### Material supplied
============================================================

-- ==== Sys2Proof/Laws/Reads.lean ====
section
/-! SUPPORT. What reading an operand, waiting for a reply and writing a destination change: a read or a wait leaves every byte and
every slot's registers as they were (`still`); a write of a destination changes one general register of the issuing slot, or none
(`destBut`). -/
namespace Sys2Proof.Machine
variable {T : Prop}

theorem still_grant (s : State) : still s { s with grant := none } := still_of_eq rfl rfl rfl rfl rfl
theorem still_await (k : WaitKind) : keeps T still (await k) := keeps_await framing_still still_grant k
theorem still_mergePts (n : Nat) : keeps T still (mergePts n) := keeps_modS fun s => still_modSlot s _ _ fun _ => ⟨rfl, rfl, rfl, rfl⟩
theorem still_mailTrip : keeps T still mailTrip := by
  unfold mailTrip
  refine keeps_bind framing_still (keeps_getS framing_still) fun s => keeps_ite (keeps_ite ?_ ?_) (keeps_pure framing_still _)
  · exact keeps_modS fun s => framing_still.2 _ _ _ (still_grant s) (still_modCore _ _ _ fun _ => rfl)
  · exact keeps_bind framing_still (keeps_modS fun s => still_modCore s _ _ fun _ => rfl) fun _ => keeps_park framing_still _
theorem still_tripFor (r : Nat) : keeps T still (tripFor r) := keeps_ite still_mailTrip (keeps_pure framing_still _)
theorem still_modMyReg (r : Nat) (f : SyncReg → SyncReg) : keeps T still (modMyReg r f) := keeps_modS fun s => still_modReg s _ _ _ _
theorem still_staysAsked (r : Nat) : keeps T still (staysAsked r) := keeps_modS fun s => by
  split
  · exact still_modCore _ _ _ fun _ => rfl
  · exact framing_still.1 s
theorem still_readShared (r : Nat) : keeps T still (readShared r) := by
  unfold readShared
  repeat' first
    | with_reducible exact still_tripFor _
    | with_reducible exact still_mergePts _
    | with_reducible exact keeps_getS framing_still
    | with_reducible exact keeps_pure framing_still _
    | with_reducible refine keeps_bind framing_still ?_ (fun _ => ?_)
theorem still_takeShared (r : Nat) : keeps T still (takeShared r) := by
  unfold takeShared
  repeat' first
    | with_reducible exact still_tripFor _
    | with_reducible exact still_mergePts _
    | with_reducible exact still_modMyReg _ _
    | with_reducible exact still_staysAsked _
    | with_reducible exact keeps_park framing_still _
    | with_reducible exact keeps_getS framing_still
    | with_reducible exact keeps_pure framing_still _
    | with_reducible refine keeps_ite ?_ ?_
    | with_reducible refine keeps_bind framing_still ?_ (fun _ => ?_)
theorem still_fillShared (r : Nat) (v : Word) : keeps T still (fillShared r v) :=
  keeps_modS fun s => framing_still.2 _ _ _ (still_modReg s _ _ _ _) (still_signal _ _ _ _)
theorem still_writeShared (r : Nat) (v : Word) : keeps T still (writeShared r v) := by
  unfold writeShared
  refine keeps_bind framing_still (keeps_getS framing_still) fun s => keeps_ite ?_ (still_fillShared r v)
  refine keeps_bind framing_still (keeps_modS fun s => ?_) fun _ => keeps_park framing_still _
  exact framing_still.2 _ _ _ (still_modSlot s s.cur (fun x => { x with mailOut := some (r, v) }) fun _ => ⟨rfl, rfl, rfl, rfl⟩)
    (still_modCore _ _ _ fun _ => rfl)
theorem still_sfillShared (r : Nat) (v : Word) : keeps T still (sfillShared r v) := by
  unfold sfillShared
  repeat' first
    | with_reducible exact still_tripFor _
    | with_reducible exact still_fillShared _ _
    | with_reducible exact still_modMyReg _ _
    | with_reducible exact still_staysAsked _
    | with_reducible exact keeps_park framing_still _
    | with_reducible exact keeps_getS framing_still
    | with_reducible exact keeps_pure framing_still _
    | with_reducible refine keeps_ite ?_ ?_
    | with_reducible refine keeps_bind framing_still ?_ (fun _ => ?_)
theorem still_takePort (p n : Nat) : keeps T still (takePort p n) := by
  unfold takePort
  refine keeps_bind framing_still (keeps_getS framing_still) fun s => ?_
  refine keeps_ite ?_ (keeps_bind framing_still (keeps_modS fun s => still_modPort s _ _ _ _) fun _ => keeps_park framing_still _)
  split
  · exact keeps_park framing_still _
  · exact keeps_bind framing_still (keeps_modS fun s => still_modPort s _ _ _ _) fun _ =>
      keeps_bind framing_still (still_mergePts _) fun _ => keeps_pure framing_still _
theorem still_latchOp (f : Nat) (v : Word) (h : Taken) : keeps T still (latchOp f v h) :=
  keeps_modS fun s => still_modSlot s _ _ fun _ => ⟨rfl, rfl, rfl, rfl⟩
theorem still_readG (n : BitVec 5) : keeps T still (readG n) := fun s => framing_still.1 s
theorem still_readV (n : BitVec 4) : keeps T still (readV n) := fun s => framing_still.1 s
theorem still_readK (n : BitVec 3) : keeps T still (readK n) := fun s => framing_still.1 s
theorem still_readSrcN (f : Nat) (a : Src) (n : Nat) : keeps T still (readSrcN f a n) := by
  unfold readSrcN
  split
  · exact still_readG _
  · refine keeps_bind framing_still (keeps_myself framing_still) fun x => ?_
    split
    · exact keeps_pure framing_still _
    · split
      · exact still_readG _
      all_goals repeat' first
        | with_reducible exact still_readShared _
        | with_reducible exact still_takeShared _
        | with_reducible exact still_takePort _ _
        | with_reducible exact still_latchOp _ _ _
        | with_reducible exact keeps_pure framing_still _
        | with_reducible refine keeps_bind framing_still ?_ (fun _ => ?_)
theorem still_readSrc (f : Nat) (a : Src) : keeps T still (readSrc f a) := still_readSrcN f a 1
theorem still_readAB (a b : Src) : keeps T still (readAB a b) :=
  keeps_bind framing_still (still_readSrcN _ _ _) fun _ => keeps_bind framing_still (still_readSrc _ _) fun _ => keeps_pure framing_still _
theorem still_readSR (f : Nat) (a : SReg) : keeps T still (readSR f a) := by
  cases a <;> first | exact still_readG _ | exact still_readSrc _ _

/-- Only one general register of the issuing slot may change. -/
def stillBut (n : BitVec 5) (s t : State) : Prop :=
  bytesKept s t ∧ t.cur = s.cur ∧ (∀ k, (t.slot k).sp = (s.slot k).sp ∧ (t.slot k).pc = (s.slot k).pc) ∧
  (∀ k, k ≠ s.cur → (t.slot k).regs = (s.slot k).regs) ∧
  (∀ m : BitVec 5, m ≠ n → (t.slot s.cur).regs.readG m.toNat = (s.slot s.cur).regs.readG m.toNat) ∧
  (∀ m, (t.slot s.cur).regs.readV m = (s.slot s.cur).regs.readV m ∧ (t.slot s.cur).regs.readK m = (s.slot s.cur).regs.readK m)

theorem still_but {n : BitVec 5} {s t : State} (h : still s t) : stillBut n s t :=
  ⟨h.1, h.2.1, fun k => (h.2.2 k).2, fun k _ => (h.2.2 k).1, fun _ _ => by rw [(h.2.2 _).1], fun _ => by rw [(h.2.2 _).1]; exact ⟨rfl, rfl⟩⟩
theorem framing_stillBut (n : BitVec 5) : framing (stillBut n) := by
  refine ⟨fun s => still_but (framing_still.1 s), ?_⟩
  rintro a b c ⟨⟨h1, h0, h2, h3⟩, h4, h5, h6, h7, h8⟩ ⟨⟨k1, k0, k2, k3⟩, k4, k5, k6, k7, k8⟩
  rw [h4] at k6 k7 k8
  exact ⟨⟨k1.trans h1, k0.trans h0, fun x y => (k2 x y).trans (h2 x y), fun x => (k3 x).trans (h3 x)⟩, k4.trans h4,
    fun k => ⟨(k5 k).1.trans (h5 k).1, (k5 k).2.trans (h5 k).2⟩, fun k e => (k6 k e).trans (h6 k e),
    fun m e => (k7 m e).trans (h7 m e), fun m => ⟨(k8 m).1.trans (h8 m).1, (k8 m).2.trans (h8 m).2⟩⟩
theorem keeps_mono {R R' : State → State → Prop} {α : Type} {m : M α} (hRR : ∀ s t, R s t → R' s t) (h : keeps T R m) : keeps T R' m := by
  intro s
  have := h s
  split at this
  · exact hRR _ _ this
  · rename_i e he; cases e
    · exact this
    · exact ⟨this.1, fun u => hRR _ _ (this.2 u)⟩
    · exact ⟨this.1, hRR _ _ this.2⟩
    · exact hRR _ _ this
    · exact hRR _ _ this

/-- The register that a destination names, where it is a general one. -/
def destBut (d : SReg) (s t : State) : Prop := ∀ n, (∀ m : BitVec 5, d = .g m → m = n) → stillBut n s t
theorem framing_destBut (d : SReg) : framing (destBut d) :=
  ⟨fun s n _ => (framing_stillBut n).1 s, fun a b c h k n e => (framing_stillBut n).2 a b c (h n e) (k n e)⟩

theorem stillBut_putG (s : State) (n : BitVec 5) (v : Word) : stillBut n s (s.modSlot s.cur fun x => x.putG n.toNat v) := by
  refine ⟨⟨rfl, rfl, fun _ _ => rfl, fun k => ?_⟩, rfl, fun k => ?_, fun k e => ?_, fun m e => ?_, fun m => ?_⟩
  · by_cases e : k = s.cur
    · subst e; simp [Slot.putG]
    · simp [e]
  · by_cases e : k = s.cur
    · subst e; simp [Slot.putG]
    · simp [e]
  · simp [e]
  · have e' : m.toNat ≠ n.toNat := fun h => e (BitVec.eq_of_toNat_eq h)
    simp [Slot.putG, Regs.readG, Regs.writeG]
    split
    · rfl
    · split
      · rfl
      · simp [e']
  · simp [Slot.putG, Regs.readV, Regs.readK, Regs.writeG]; split <;> simp
theorem keeps_writeSR (d : SReg) (v : Word) : keeps T (destBut d) (writeSR d v) := by
  cases d with
  | g n => exact keeps_modS fun s m e => by rw [← e n rfl]; exact stillBut_putG s n v
  | s n => exact keeps_mono (fun _ _ h _ _ => still_but h) (still_writeShared _ _)
  | m n => exact keeps_mono (fun _ _ h _ _ => still_but h) (still_writeShared _ _)
theorem destBut_of {d : SReg} {α : Type} {m : M α} (h : keeps T still m) : keeps T (destBut d) m :=
  keeps_mono (fun _ _ h _ _ => still_but h) h
end Sys2Proof.Machine
end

============================================================

### What the task requires
The answer must be every line of the listing that holds the word "register".

### Response area
every slot's registers as they were (`still`); a write of a destination changes one general register of the issuing slot, or none
/-- Only one general register of the issuing slot may change. -/
/-- The register that a destination names, where it is a general one. -/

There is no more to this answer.